### Action item:
Report each line of the data below in which "seed" appears.

### Stored items:
/-- Link credits go back to the sender of a packet whose buffer at the native site port p is free again (R266, R293). -/
def State.returnCredit (s : State) (p : Nat) (pkt : Pkt) : State :=
  if s.siteNative p then s.grantCredit p [(creditKey pkt, creditUnits (pktLen pkt))] else s

/-! ### The buffer pools (R291-R296) -/

/-- Buffer size of a pool (R291). -/
def poolSize (i : Nat) : Nat := nth 0 [256, 512, 1024, 2048, 4096, 8192, 16384, 65536] i

/-- The end of a free list. -/
def poolEnd : Nat := 0xFFFFFFFF

/-- The smallest pool for an object of n bytes. -/
def poolFor (n : Nat) : Nat := ((List.range 7).find? fun i => decide (n ≤ poolSize i)).getD 6

/-- Whether an offset is that of a buffer of pool i of port die m. -/
def State.poolHas (s : State) (m i off : Nat) : Bool :=
  let b := s.get (Pool.base m i)
  decide (b ≤ off) && (off - b) % poolSize i == 0 && decide ((off - b) / poolSize i < s.get (Pool.count m i))

/-- The in-use buffers of a pool, by offset. -/
def State.poolUsed (s : State) (m i : Nat) : List Nat :=
  (s.inUse.filter fun e => e.1 == m && s.poolHas m i e.2).map (·.2)

/-- The word of a free list that no write has changed: the list in ascending order of offsets (log entry 6). -/
def State.poolWord (s : State) (m i off : Nat) : Nat :=
  match Tab.find s.poolWords (m * 2 ^ 32 + off) with
  | some w => w
  | none =>
    let last := s.get (Pool.base m i) + poolSize i * (s.get (Pool.count m i) - 1)
    (if off = last then poolEnd else off + poolSize i) + (off ^^^ 0x5A5A5A5A) * 2 ^ 32

/-- A POOL_POINTER: the entry and the registers that record it (R295). -/
def State.poolBad (s : State) (m i off op : Nat) : State :=
  let s := s.logE clPool (.portDie m) 0 [(i, 3), (off, 32), (op, 1)]
  (s.setAll [(Pool.badPool m, i), (Pool.badOp m, op), (Pool.badPtr m, off), (Pool.poolEvt m, 1)]).bump (Pool.poolPointers m) 1

/-- One allocation from pool i of port die m: the buffer at HEAD, checked (R294, R295). -/
def State.poolTake (s : State) (m i : Nat) : Option Nat × State :=
  let h := s.get (Pool.head m i)
  if s.flag (Pool.closed m i) ∨ h = poolEnd then (none, s)
  else
    let w := s.poolWord m i h
    if s.poolHas m i h ∧ (m, h) ∉ s.inUse ∧ w / 2 ^ 32 = (h ^^^ 0x5A5A5A5A) then
      let free := s.get (Pool.free m i) - 1
      (some h, { s with inUse := (m, h) :: s.inUse }.setAll [(Pool.head m i, w % 2 ^ 32), (Pool.free m i, free),
        (Pool.lowWater m i, min free (s.get (Pool.lowWater m i)))])
    else (none, (s.poolBad m i h 0).setAll [(Pool.head m i, poolEnd), (Pool.closed m i, 1)])

/-- Allocation with fallback to the next larger pools, up to pool 6 (R291); k pools are left to try. -/
def State.poolAlloc (s : State) (m i : Nat) (fallback : Bool) : Nat → Option (Nat × Nat) × State
  | 0 => (none, s)
  | k + 1 =>
    match s.poolTake m i with
    | (some off, t) => (some (8 * m + i, off), if fallback then t.bump (Pool.fallbacks m i) 1 else t)
    | (none, t) => State.poolAlloc t m (i + 1) true k

/-- Ingress buffers that packets of VC v from input p hold. -/
def State.ingressUse (s : State) (p v : Nat) : Nat :=
  (s.ports.map fun e => (e.2.held.filter fun q => q.input == some p && pktVc q.pkt == v).length).sum

/-- Buffers of port die m that RES_MIN keeps for the inputs and VC1-VC5 that have fewer (R265). -/
def State.setAside (s : State) (m : Nat) : Nat :=
  (((List.range 128).map (128 * m + ·)).filter fun p => s.siteNative p && s.portUp p).foldl (fun n p =>
    [1, 2, 3, 4, 5].foldl (fun k v => k + (s.get Fab.resMin - s.ingressUse p v)) n) 0

/-- Buffers free for packets on port die m. -/
def State.buffersFree (s : State) (m : Nat) : Nat := ((List.range 7).map fun i => s.get (Pool.free m i)).sum

/-- Whether port die m may give a buffer to an input and VC that has fewer than RES_MIN, or to any other packet beyond those that RES_MIN
keeps (R265). -/
def State.mayAlloc (s : State) (m : Nat) (who : Option (Nat × Nat)) : Bool :=
  (match who with
  | some (p, v) => decide (s.ingressUse p v < s.get Fab.resMin)
  | none => false) || decide (s.setAside m < s.buffersFree m)

/-- A buffer of port die m for a payload of n bytes. -/
def State.bufAlloc (s : State) (m n : Nat) : Option (Nat × Nat) × State :=
  s.poolAlloc m (poolFor n) false (7 - poolFor n)

/-- A buffer given back (R294, R295). -/
def State.poolFree (s : State) (m i off : Nat) : State :=
  if s.poolHas m i off ∧ (m, off) ∈ s.inUse then
    let w := s.get (Pool.head m i) + (off ^^^ 0x5A5A5A5A) * 2 ^ 32
    { s with
      inUse := s.inUse.filter (· != (m, off))
      poolWords := Tab.put s.poolWords (m * 2 ^ 32 + off) w }.setAll
      [(Pool.head m i, off), (Pool.free m i, s.get (Pool.free m i) + 1)]
  else s.poolBad m i off 1

/-- The buffer of a queued packet, if any, given back. -/
def State.bufFree (s : State) (b : Option (Nat × Nat)) : State :=
  match b with
  | some (k, off) => s.poolFree (k / 8) (k % 8) off
  | none => s

/-- The first buffer at or after an offset that is not in use. -/
def nextFree (used : List Nat) (size : Nat) : Nat → Nat → Nat
  | 0, off => off
  | n + 1, off => if off ∈ used then nextFree used size n (off + size) else off

/-- A pool's free list rebuilt from the in-use bits, in ascending order (R295; log entry 6). -/
def State.poolRebuild (s : State) (m i : Nat) : State :=
  let b := s.get (Pool.base m i)
  let n := s.get (Pool.count m i)
  let sz := poolSize i
  let used := s.poolUsed m i
  let stop := b + sz * n
  let next (off : Nat) : Nat := let x := nextFree used sz (used.length + 1) off; if x < stop then x else poolEnd
  let kept := s.poolWords.filter fun e => ¬ (m * 2 ^ 32 + b ≤ e.1 ∧ e.1 < m * 2 ^ 32 + stop)
  let words := used.foldl (fun t u =>
    if b < u then Tab.put t (m * 2 ^ 32 + (u - sz)) (next u + ((u - sz) ^^^ 0x5A5A5A5A) * 2 ^ 32) else t) kept
  { s with poolWords := words }.setAll
    [(Pool.head m i, if n = 0 then poolEnd else next b), (Pool.free m i, n - used.length), (Pool.closed m i, 0)]

/-! ### Link replay buffers (R272, R292) -/

/-- Port p holds a link replay buffer of pool 7 while its link is up and link retry is on, a native site link in LINK_MODE 1 or 2. -/
def State.fitReplay (s : State) (p : Nat) : State :=
  let on := s.siteNative p && s.portUp p && s.get Fab.linkMode != 0
  match (s.port p).replayBuf with
  | some off => if on then s else (s.poolFree (pdOf p) 7 off).onPort p fun x => { x with replayBuf := none }
  | none =>
    if on then
      let r := s.poolTake (pdOf p) 7
      r.2.onPort p fun x => { x with replayBuf := r.1 }
    else s

/-- LINK_MODE set, and the link replay buffers that follow it. -/
def State.setLinkMode (s : State) (v : Nat) : State :=
  let t := s.set Fab.linkMode v
  (t.ports.map (·.1)).foldl State.fitReplay t

/-! ### Routes (R285, R286) -/

/-- The route set in force. -/
def State.routeNow (s : State) : RouteSet := Tab.get s.routes ⟨[], []⟩ (s.get Surv.routeSet)

/-- The first entry of the route tables for a destination or a group. -/
def State.route (s : State) (dst : Nat) (mcast : Bool) : Option RouteEntry :=
  s.routeNow.entries.find? fun e => e.dst == dst && e.mcast == mcast

/-- The flow hash of a packet (R286). -/
def flowHash (seed : Nat) (rh : Bool) (p : Pkt) : Nat :=
  crc32c (leBytes 16 (pktSrc p + pktDst p * 2 ^ 20 + pktVc p * 2 ^ 40 + (if rh then pktRh p * 2 ^ 43 else 0) + seed * 2 ^ 64))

### Answer area:
def flowHash (seed : Nat) (rh : Bool) (p : Pkt) : Nat :=
  crc32c (leBytes 16 (pktSrc p + pktDst p * 2 ^ 20 + pktVc p * 2 ^ 40 + (if rh then pktRh p * 2 ^ 43 else 0) + seed * 2 ^ 64))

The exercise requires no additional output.